2.2 Call the function main() as a whole

● When we run the whole program, it will be executed once main().

● Supplementary Note: cache_dir='./my_model'It means that we will download bert-base-chinesethe model to the local folder (named my_model). Among them Model, Datasetis a class, trainand testis a function, which will be discussed later. In addition, load_from_disk()the function is used to load the local dataset. For how to download the dataset locally, please refer to the blog NLP Road to Freezing Hands (2) - Download and various operations of text datasets (Datasets) .

def main():
    pretrained_model = BertModel.from_pretrained('bert-base-chinese', cache_dir='./my_model')  # 加载预训练模型
    model = Model(pretrained_model)  # 构建自己的模型
    # 如果有 gpu, 就用 gpu
    if torch.cuda.is_available():
        model.to(device)
    train_data = load_from_disk('./save_data')['train']  # 加载训练数据
    test_data = load_from_disk('./save_data')['test']  # 加载测试数据
    optimizer = AdamW(model.parameters(), lr=5e-4)  # 优化器
    criterion = torch.nn.CrossEntropyLoss()  # 损失函数
    epochs = 2  # 训练次数
    # 训练模型
    for i in range(epochs):
        print("--------------- >>>> epoch : {} <<<< -----------------".format(i))
        train(model, train_data, criterion, optimizer)
        test(model, test_data)

2.3 Overall model class Model()

● Supplementary note: We pretrained_modeldo not , but only use its trained parameters. Note that torch.nn.Linear(768, 2)in 768is the dimension of word embedding, 2which is a binary classification of emotion, positive or negative. In addition, self.fc(output[0][:, 0])the [:, 0]in refers to taking the feature of[CLS] at the beginning of a sentence. Why do you want to do this? It goes back to the principle of BERT.embedding

# 定义下游任务模型
class Model(torch.nn.Module):
    def __init__(self, pretrained_model):
        super().__init__()
        self.pretrain_model = pretrained_model
        self.fc = torch.nn.Linear(768, 2)

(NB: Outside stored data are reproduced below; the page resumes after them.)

/-- Read one unit, decode it and check it against P and Q: the errors that it shows, and whether it agrees, are free (log 69). -/
def scrubUnit (id : Nat) (a : ScrubCount × Device) (m : Nat) : ScrubCount × Device :=
  match stripeOf id a.2, (stripeOf id a.2).bind fun s => s.members[m]? with
  | some s, some x =>
    let n := { a.1 with read := a.1.read + 1 }
    let w := draw a.2
    let errors := w.1 % 65536
    let good := x.readable && bit w.1 16
    let d := if good then w.2 else onMember id m (fun x => { x with readable := false }) w.2
    let bad := ((stripeOf id d).map fun s => (lostUnits s d).length).getD 0
    if good then
      if pastRefreshErrors x.desc errors d then ({ n with corrected := n.corrected + b2n (errors != 0), refreshed := n.refreshed + 1 }, queueRefresh x.desc d)
      else ({ n with corrected := n.corrected + b2n (errors != 0) }, d)
    else if bad ≤ 2 then ({ n with rebuilt := n.rebuilt + 1 }, startMove id m 4 false none d)
    else if s.st == .lost then (n, d)
    else ({ n with lost := n.lost + 1 }, loseStripe id 1 d)
  | _, _ => a

/-- Scrub the units of a group that belong to stripes kept here. -/
def scrubGroup (g : Nat) (d : Device) : ScrubCount × Device :=
  let units := (d.stripe.stripes.filter fun s => s.st == .issued || s.st == .durable).flatMap fun s =>
    (List.range s.members.length).filterMap fun i =>
      match s.members[i]? with
      | some x => if x.programmed && x.desc.channel / 8 == g then some (s.id, i) else none
      | none => none
  units.foldl (fun a u => scrubUnit u.1 a u.2) (⟨0, 0, 0, 0, 0⟩, d)

/-- The counts as the other peer returns them. -/
def scrubBytes (n : ScrubCount) : Bytes := leBytes 8 n.read ++ leBytes 8 n.corrected ++ leBytes 8 n.rebuilt ++ leBytes 4 n.lost ++ leBytes 4 n.refreshed

/-- The record of a group, over both peers. -/
def scrubRecord (g : Nat) (n : ScrubCount) (there : Bytes) : Bytes :=
  resultRecord 5 (leBytes 1 g ++ [0, 0, 0] ++ leBytes 8 (n.read + leAt there 0 8) ++ leBytes 8 (n.corrected + leAt there 8 8) ++
    leBytes 8 (n.rebuilt + leAt there 16 8) ++ leBytes 4 (n.lost + leAt there 24 4) ++ leBytes 4 (n.refreshed + leAt there 28 4) ++ leBytes 8 0)

/-- Groups of a scrub from `next` on. -/
def scrubLeft (groups next : Nat) : List Nat := (List.range 16).filter fun g => next ≤ g && (groups == 0 || bit groups g)

/-- The next group of a scrub. -/
def scrubStep (n groups next : Nat) (d : Device) : Device :=
  match scrubLeft groups next with
  | [] => endSlot n 3 d
  | g :: rest =>
    let r := peerPart n (ownSqe 0xC4 0 5 g 0 0) [] d
    match r.1 with
    | none => r.2
    | some there =>
      let c := scrubGroup g (dropAnswer n r.2)
      let d := onSlot n (fun s => { s with op := .scrub groups (g + 1) }) (commitNext n (scrubRecord g c.1 there) c.2)
      if rest.isEmpty then endSlot n 3 d else d
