-- ==== Sys2Proof/Machine/Dispatch.lean ====
section
/-! DEFINITION. The meaning of each command. -/

namespace Sys2Proof.Machine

    def forward(self, input_ids, attention_mask, token_type_ids):
        with torch.no_grad():  # 上游的模型不进行梯度更新
            output = self.pretrain_model(input_ids=input_ids,  # input_ids: 编码之后的数字(即token)
                                         attention_mask=attention_mask,  # attention_mask: 其中 pad 的位置是 0 , 其他位置是 1
                                         # token_type_ids: 第一个句子和特殊符号的位置是 0 , 第二个句子的位置是 1
                                         token_type_ids=token_type_ids)
        output = self.fc(output[0][:, 0])  # 取出每个 batch 的第一列作为 CLS, 即 (16, 786)
        output = output.softmax(dim=1)  # 通过 softmax 函数, 并使其在 1 的维度上进行缩放,使元素位于[0,1] 范围内,总和为 1
        return output

2.4 Training function train()

● When we want to train a round, we call it once train().

● Supplementary note: Data.DataLoaderin collate_fnis a lambda function, its function is to combine samples into a list to form a mini-batch, loader_trainwhich will be used automatically when batch loading is used. About this lambda function, we will talk about it later. In addition, every time an extraction enumerate(loader_train)is made , batch_sizethe data of a will be fetched.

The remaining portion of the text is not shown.